No need to apologize, SDF. While I always ejoy Lark's posts (and my best friends are from Ireland--one from Belfast, even!), I object to Judeo-Christianity being mixed in with socialism. In my opinion there should be no "Jesus would have been a socialist" talk because it confuses the issue. And I know what I'm talking about here. I'm a Woody Guthrie fan! In anthropological terms, Christianity is a sky-god religion. The male God is up in the sky, having come down once to be offered as a blood sacrifice (blood sacrifices being very common in religions based on patriarchy). Some of its chief characteristics are a RELENTLESS MONOTHEISM (remember the "I am a jealous God" line from the Ten Commandments?) and its (near) complete dismissal of llife on earth in favor of rewards in heaven. Even a weekend environmentalist should reject Judeo-Christianity.
(By the way, Stu, don't trot out your "caretakers of the earth" verses from the Bible. Even you will have to admit that the OVERWHELMING EMPHASIS of the Bible is that the earth is a testing ground for the afterlife.)
: Garloo:: A world which you, in your infinite wisdom, have figured out to the letter, huh?.
Hank: Typical exaggeration tactic. Cheap.

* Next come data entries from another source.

/-- MODF and MODD: the product P is formed exactly; N, its integer part toward zero, goes to the accumulator with its low number bit
set, then g, the rest, to the accumulator. P zero: both zero. `2 ^ 127 ≤ |P|`, overflow: FV, and with FIV exception 8 and P chopped
with the exponent's low eight bits as N, otherwise N zero. From `2 ^ L`: P chopped, and zero. From 1: N exact, and g rounded, or
zero. From `2 ^ (-128)`: zero, and P rounded. Below, underflow: with FIU exception 10 and the rounded fraction with the exponent's
low eight bits, otherwise zero. In double precision the low `p - 2` bits of g are free, where `2 ^ p` is the largest power of two up
to `|N|`. When reading the source raises, or ends the instruction, that is the end of it (46 R559; log entry 5; 20_memory R156; 60
R600). That the parts are the exact ones rounded or chopped is the spec's own decision D35, FZ and FN of a stored pattern D34 (log
entry 28). What storing a result leaves in the machine is `ArithmeticLimits`. The format of a pattern is log entry 20, PRESUMED
(K12), and that the trapped underflow stores the exponent before rounding is log entry 20 too. -/
def Obligations.FloatModulus : Prop :=
  ∀ (s s1 : State) (f : Operand) (ac : AcField) (fmt : FFormat), fmt = s.precision →
    (∀ e, readFloatSource f fmt s = .error e s1 → s.EndsEarly [.modf ac f, .modd ac f] e s1) ∧
    ∀ (v a : BitVec 64) (P : ℚ) (L : Nat), L = fmt.fraction → readFloatSource f fmt s = .ok v s1 → a = s.acc (acNumber ac) fmt → P = floatValue a * floatValue v →
    ∀ i ∈ [Instr.modf ac f, .modd ac f],
    ∃ (x : Exact) (whole part free : BitVec 64) (openBits : Nat) (fv : Bool) (code : Option (BitVec 4)),
      x.value = P ∧ x.den = 1 ∧
      exec i s = .next ((State.setAcc { s1 with draws := s1.draws + 1 } (oddAc ac) fmt whole).storeResult (acNumber ac) fmt
        ⟨freeLowBits openBits part free, fv, code⟩) ∧
      (P = 0 → whole = 0#64 ∧ part = 0#64 ∧ openBits = 0 ∧ fv = false ∧ code = none) ∧
      ((2 : ℚ) ^ 127 ≤ |P| → part = 0#64 ∧ openBits = 0 ∧ fv = true ∧
        (s.fpu.fps.getLsbD 9 = true → whole = (roundTo x L true).pack L ∧ code = some 8#4) ∧
        (s.fpu.fps.getLsbD 9 = false → whole = 0#64 ∧ code = none)) ∧
      ((2 : ℚ) ^ L ≤ |P| → |P| < 2 ^ 127 →
        whole = (roundTo x L true).pack L ∧ part = 0#64 ∧ openBits = 0 ∧ fv = false ∧ code = none) ∧
      (1 ≤ |P| → |P| < 2 ^ L → floatValue whole = (if P < 0 then -1 else 1) * ⌊|P|⌋ ∧ fv = false ∧ code = none ∧
        (P = floatValue whole → part = 0#64 ∧ openBits = 0) ∧
        (P ≠ floatValue whole → openBits = (if fmt = .d then ⌊|P|⌋.toNat.log2 - 2 else 0) ∧
          ∃ g : Exact, g.value = P - floatValue whole ∧ g.den = 1 ∧ part = (roundTo g L s.chop).pack L)) ∧
      (1 / 2 ^ 128 ≤ |P| → |P| < 1 →
        whole = 0#64 ∧ part = (roundTo x L s.chop).pack L ∧ openBits = 0 ∧ fv = false ∧ code = none) ∧
      (0 < |P| → |P| < 1 / 2 ^ 128 → whole = 0#64 ∧ openBits = 0 ∧ fv = false ∧
        (s.fpu.fps.getLsbD 10 = true → code = some 10#4 ∧ ∀ K : ℤ, (2 : ℚ) ^ (K - 1) ≤ |P| → |P| < (2 : ℚ) ^ K →
          part = packFloat (decide (P < 0)) (K + 128) (roundTo x L s.chop).fraction L) ∧
        (s.fpu.fps.getLsbD 10 = false → part = 0#64 ∧ code = none))

/-- LDEXP puts the source, biased by 128, in the exponent field and keeps sign and fraction; above 127 it overflows and below -127
it underflows, which without the trap leave zero, and with it the exponent's low eight bits and exception 8 or 10. STEXP stores the
exponent less 128 and sets both sets of codes. When evaluating, reading or writing the operand raises, that is taken at once (46
R560, R561; 45 R509, R523, R530; 20_memory R156; 60 R600). The spec's own decisions here (log entry 28): FN and FZ are those of the
stored pattern, a wrapped one too (D34); FID holds back the trap request alone (D39); the codes are set last, so that an instruction
that ends early leaves them (D21); a write of the PS's own codes stands (D6). The bit positions of sign, exponent field and fraction
in a pattern are log entry 20, PRESUMED (K12). -/
def Obligations.ExponentMoves : Prop :=
  ∀ (s s1 : State) (f : Operand) (ac : AcField),
    (∀ v, readOp .word f s = .ok v s1 →
      (-127 ≤ v.toInt → v.toInt ≤ 127 → ∃ t, exec (.ldexp ac f) s = .next t ∧
        t.acc (acNumber ac) .d = (s1.acc (acNumber ac) .d).extractLsb' 63 1 ++ BitVec.ofInt 8 (v.toInt + 128) ++
          (s1.acc (acNumber ac) .d).extractLsb' 0 55 ∧
        (∀ m, m ≠ acNumber ac → t.fpu.ac.get m = s1.fpu.ac.get m) ∧
        t = { s1 with fpu := { s1.fpu with
          ac := t.fpu.ac
          fps := s1.fpu.fps.extractLsb' 4 12 ++ (s1.acc (acNumber ac) .d).extractLsb' 63 1 ++ 0#3 } }) ∧
      (127 < v.toInt → s1.fiv = false → exec (.ldexp ac f) s =
        .next ((s1.setAcc (acNumber ac) s1.precision 0#64).withFcc ⟨false, true, true, false⟩)) ∧
      (v.toInt < -127 → s1.fiu = false → exec (.ldexp ac f) s =
        .next ((s1.setAcc (acNumber ac) s1.precision 0#64).withFcc ⟨false, true, false, false⟩)) ∧
      (∀ (tooBig : Bool) (code : BitVec 4),
        (127 < v.toInt ∧ s1.fiv = true ∧ tooBig = true ∧ code = 8#4 ∨
          v.toInt < -127 ∧ s1.fiu = true ∧ tooBig = false ∧ code = 10#4) →
        ∃ t, exec (.ldexp ac f) s = .next t ∧
          t.acc (acNumber ac) .d = (s1.acc (acNumber ac) .d).extractLsb' 63 1 ++ BitVec.ofInt 8 (v.toInt + 128) ++
            (s1.acc (acNumber ac) .d).extractLsb' 0 55 ∧
          (∀ m, m ≠ acNumber ac → t.fpu.ac.get m = s1.fpu.ac.get m) ∧
          t = { s1 with
            fpu := { ac := t.fpu.ac, fec := code, fea := s1.flow.instrAddr,
                     fps := (s1.fpu.fps ||| 0o100000#16).extractLsb' 4 12 ++ (s1.acc (acNumber ac) .d).extractLsb' 63 1 ++
                       BitVec.ofBool (decide ((v.toInt + 128) % 256 = 0)) ++ BitVec.ofBool tooBig ++ 0#1 }
            flow := { s1.flow with pendFp := s1.flow.pendFp || !s1.fpu.fps.getLsbD 14 } })) ∧
    (∀ p n b t, place .word f s = .ok p s1 →
      n = BitVec.ofInt 16 (((s.acc (acNumber ac) .d).extractLsb' 55 8).toNat - 128) → writePlace .word p n s1 = .ok b t →
      exec (.stexp ac f) s = .next ((t.withFcc (codes n false false)).finish b (codes n false false))) ∧
    (∀ e u,
      (readOp .word f s = .error e u → s.EndsEarly [.ldexp ac f] e u) ∧
      (place .word f s = .error e u → s.EndsEarly [.stexp ac f] e u) ∧
      (∀ p n, place .word f s = .ok p s1 → n = BitVec.ofInt 16 (((s.acc (acNumber ac) .d).extractLsb' 55 8).toNat - 128) →
        writePlace .word p n s1 = .error e u → s.EndsEarly [.stexp ac f] e u))

/-- LDCIF, LDCID, LDCLF and LDCLD load an integer: with FL clear a word; with FL set 32 bits, two words of memory high one first, or
the high half alone from a register or an immediate, with the low half 0. It is rounded to the fraction, so exact in double
precision and up to `2 ^ 24` in single. STCFI, STCFL, STCDI and STCDL store the accumulator truncated toward zero, or 0 with C and
FC set when it is out of range, which with FIC set raises exception 6: with FL clear the low word; with FL set two words of memory
high one first, or the high word alone into a register or an immediate. When reading the source or writing the destination raises,
that is taken at once (46 R562, R563; 45 R505, R521 to R523; 20_memory R156; 60 R600). That the codes are set last, so that an
instruction that ends early leaves them, is the spec's own decision D21, and that a write of the PS's own codes stands D6 (log entry
28). The bit positions of a pattern are log entry 20, PRESUMED (K12). -/
def Obligations.IntegerConversions : Prop :=
  ∀ (s s1 t : State) (f : Operand) (ac : AcField) (fmt : FFormat), fmt = s.precision →
    (∀ n : Int, readInteger f s = .ok n s1 → ∀ i ∈ [Instr.ldcif ac f, .ldcid ac f, .ldclf ac f, .ldcld ac f],
      ∃ v, (v = if n = 0 then 0#64 else (roundTo (Exact.ofInt n) fmt.fraction s.chop).pack fmt.fraction) ∧
        (n.natAbs ≤ 2 ^ 24 ∨ (fmt = .d ∧ n.natAbs ≤ 2 ^ 31) → floatValue v = n) ∧
        exec i s = .next (s1.storeResult (acNumber ac) fmt ⟨v, false, none⟩)) ∧
    (s.fpu.fps.getLsbD 6 = false → ∀ v, readOp .word f s = .ok v s1 → readInteger f s = .ok v.toInt s1) ∧
    (s.fpu.fps.getLsbD 6 = true → f.mode = .register → readInteger f s = .ok ((s.reg f.reg).toInt * 65536) s) ∧
    (s.fpu.fps.getLsbD 6 = true → f.mode ≠ .register → ∀ sp a, effectiveAddress f 4 s = .ok (sp, a) s1 → s1.PlainAt a →
      (f.reg = .pc ∧ (f.mode = .autoInc ∨ f.mode = .autoDec) → readInteger f s = .ok ((s1.word a).toInt * 65536) s1) ∧
      (¬(f.reg = .pc ∧ (f.mode = .autoInc ∨ f.mode = .autoDec)) → s1.PlainAt (a + 2#16) →
        readInteger f s = .ok ((s1.word a).toInt * 65536 + (s1.word (a + 2#16)).toNat) s1)) ∧
    (∀ n : BitVec 32, f.mode = .register →
      writeInteger f false n s = .ok false (s.setReg f.reg (n.extractLsb' 0 16)) ∧
      writeInteger f true n s = .ok false (s.setReg f.reg (n.extractLsb' 16 16))) ∧
    (∀ (n : BitVec 32) sp a, f.mode ≠ .register → effectiveAddress f 2 s = .ok (sp, a) s1 → s1.PlainAt a →
      writeInteger f false n s = .ok false (s1.putWord a (n.extractLsb' 0 16))) ∧
    (∀ (n : BitVec 32) sp a, f.mode ≠ .register → effectiveAddress f 4 s = .ok (sp, a) s1 → s1.PlainAt a →
      (f.reg = .pc ∧ (f.mode = .autoInc ∨ f.mode = .autoDec) →
        writeInteger f true n s = .ok false (s1.putWord a (n.extractLsb' 16 16))) ∧
      (¬(f.reg = .pc ∧ (f.mode = .autoInc ∨ f.mode = .autoDec)) → s1.PlainAt (a + 2#16) →
        writeInteger f true n s =
          .ok false ((s1.putWord a (n.extractLsb' 16 16)).putWord (a + 2#16) (n.extractLsb' 0 16)))) ∧
    (∀ (q : ℚ) (n r : Int) (limit : Int) (b long ok : Bool), q = floatValue (s.acc (acNumber ac) fmt) →
      n = (if q < 0 then -⌊-q⌋ else ⌊q⌋) → long = s.fpu.fps.getLsbD 6 → limit = (if long then 2147483647 else 32767) →
      ok = decide (-limit ≤ n ∧ n ≤ limit) → r = (if ok then n else 0) →
      writeInteger f long (BitVec.ofInt 32 r) s = .ok b t →
      ∀ i ∈ [Instr.stcfi ac f, .stcfl ac f, .stcdi ac f, .stcdl ac f], ∀ u : State,
        u = (t.withFcc ⟨decide (r < 0), decide (r = 0), false, !ok⟩).finish b ⟨decide (r < 0), decide (r = 0), false, !ok⟩ →
        exec i s = .next (if ok = false ∧ u.fpu.fps.getLsbD 8 = true then u.floatException 6#4 else u)) ∧
    (∀ e,
      (readInteger f s = .error e t → s.EndsEarly [.ldcif ac f, .ldcid ac f, .ldclf ac f, .ldcld ac f] e t) ∧
      (s.fpu.fps.getLsbD 6 = false → readOp .word f s = .error e t → readInteger f s = .error e t) ∧
      (s.fpu.fps.getLsbD 6 = true → f.mode ≠ .register → effectiveAddress f 4 s = .error e t → readInteger f s = .error e t) ∧
      (∀ (q : ℚ) (n r limit : Int) (long : Bool), q = floatValue (s.acc (acNumber ac) fmt) →
        n = (if q < 0 then -⌊-q⌋ else ⌊q⌋) → long = s.fpu.fps.getLsbD 6 → limit = (if long then 2147483647 else 32767) →
        r = (if -limit ≤ n ∧ n ≤ limit then n else 0) → writeInteger f long (BitVec.ofInt 32 r) s = .error e t →
        s.EndsEarly [.stcfi ac f, .stcfl ac f, .stcdi ac f, .stcdl ac f] e t))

: SDF: If I were to claim I knew everything, I'd be just another religious fanatic. Nope, my complaint is with those who claim to have figured things out to the letter while believing in stuff that has nothing to do with empirical reality. BTW, there are people who try to figure out the world by looking at the world -- they're called physicists, and one of their main tenets of belief is called "revision" -- all statements about the world are subject to revision when contrary evidence is found to be valid. People who are certain of ultimate truth, on the other hand, don't revise. This is a respectable aspect of Lark's rap -- he revises it now and then.
: (skipping)
Garloo: : Additionally, where you get off telling someone from Northern Ireland that faith amounts to little more than an adolescent "struggling to make sense of the world" is beyond me. But then again, lots of things are,
: : and I'm left wondering if you have equal contempt for Deep Ecologists
: : for whom nature is very much a religion.
Hank: Yes, in Northern Ireland the stakes of religion are much higher, but it's really about CLASS, which then takes on religious dimensions. There's a similar situation in India with Hindus and Muslims. The problem is that it's hard to get people to think of themselves in terms of a class, but it's easy to get people to think in terms of religion. That's why, for example, Iranian revolution in the late 1970's was religious in character.
SDF: I can see some reasons for belonging to a religion, most of them having to do with participation in a religious or psychological community. Maybe one doesn't want to be ostracized, maybe one wants to "hang out" with people of a particular political stripe. Maybe one wants to believe in imaginary psychic forces in order to get one's brain in order. I can respect that, apologies and retractions to those who thought I didn't.
: Me? I think I'll believe in real stuff myself.
: --
: McSpotlight: To be fair, SDF, there's a bit of a fuzzy line between what's real and what isn't; do justice or truth have any objective reality?
Hank: The image of Jesus comes up in political discussion a lot, Jesus being a metaphor for absolute love, non-violence, complete tolerance of others, etc. But we shouldn't forget that Jesus was at times VIOLENT (overturning the money-changers' table in the temple) and even RACIST, in a manner quite shocking to our 20th century live-and-let-live sensibilities. When, for example, in Matthew 15 a Gentile woman asked Jesus for help with her son, Jesus' first answer was rather gruff:
"It is not meet to take the children's bread and cast it to the dogs."
But she pleaded:
"Truth, Lord. Yet the dogs eat the crumbs which fall from their masters' table."
And Jesus relented:
"Oh, woman, great is thy faith. Be it unto thee even as thou wilt."
And he sent her away, saying her son was healed. We are to assume, of course, that Jesus healed the son from a distance.
I'm not trying to knock Jesus down completely, just the residue of organized religion. However much I like the teachings of Jesus, he was just a man, and even Gospel accounts of him are inconsistent. Indeed, throughout history the image of Jesus took on different contours. In fact, our image of him as a perfect, all-loving being are a product of 19th liberalism.
If it's religion you want, that's fine, but leave it out of society. Be a sky-godder if you want, I don't care. Just don't force your views on anyone else. And if people need to look at every tree as a god so that we can stop the destruction of the planet, I say bring on the pantheism!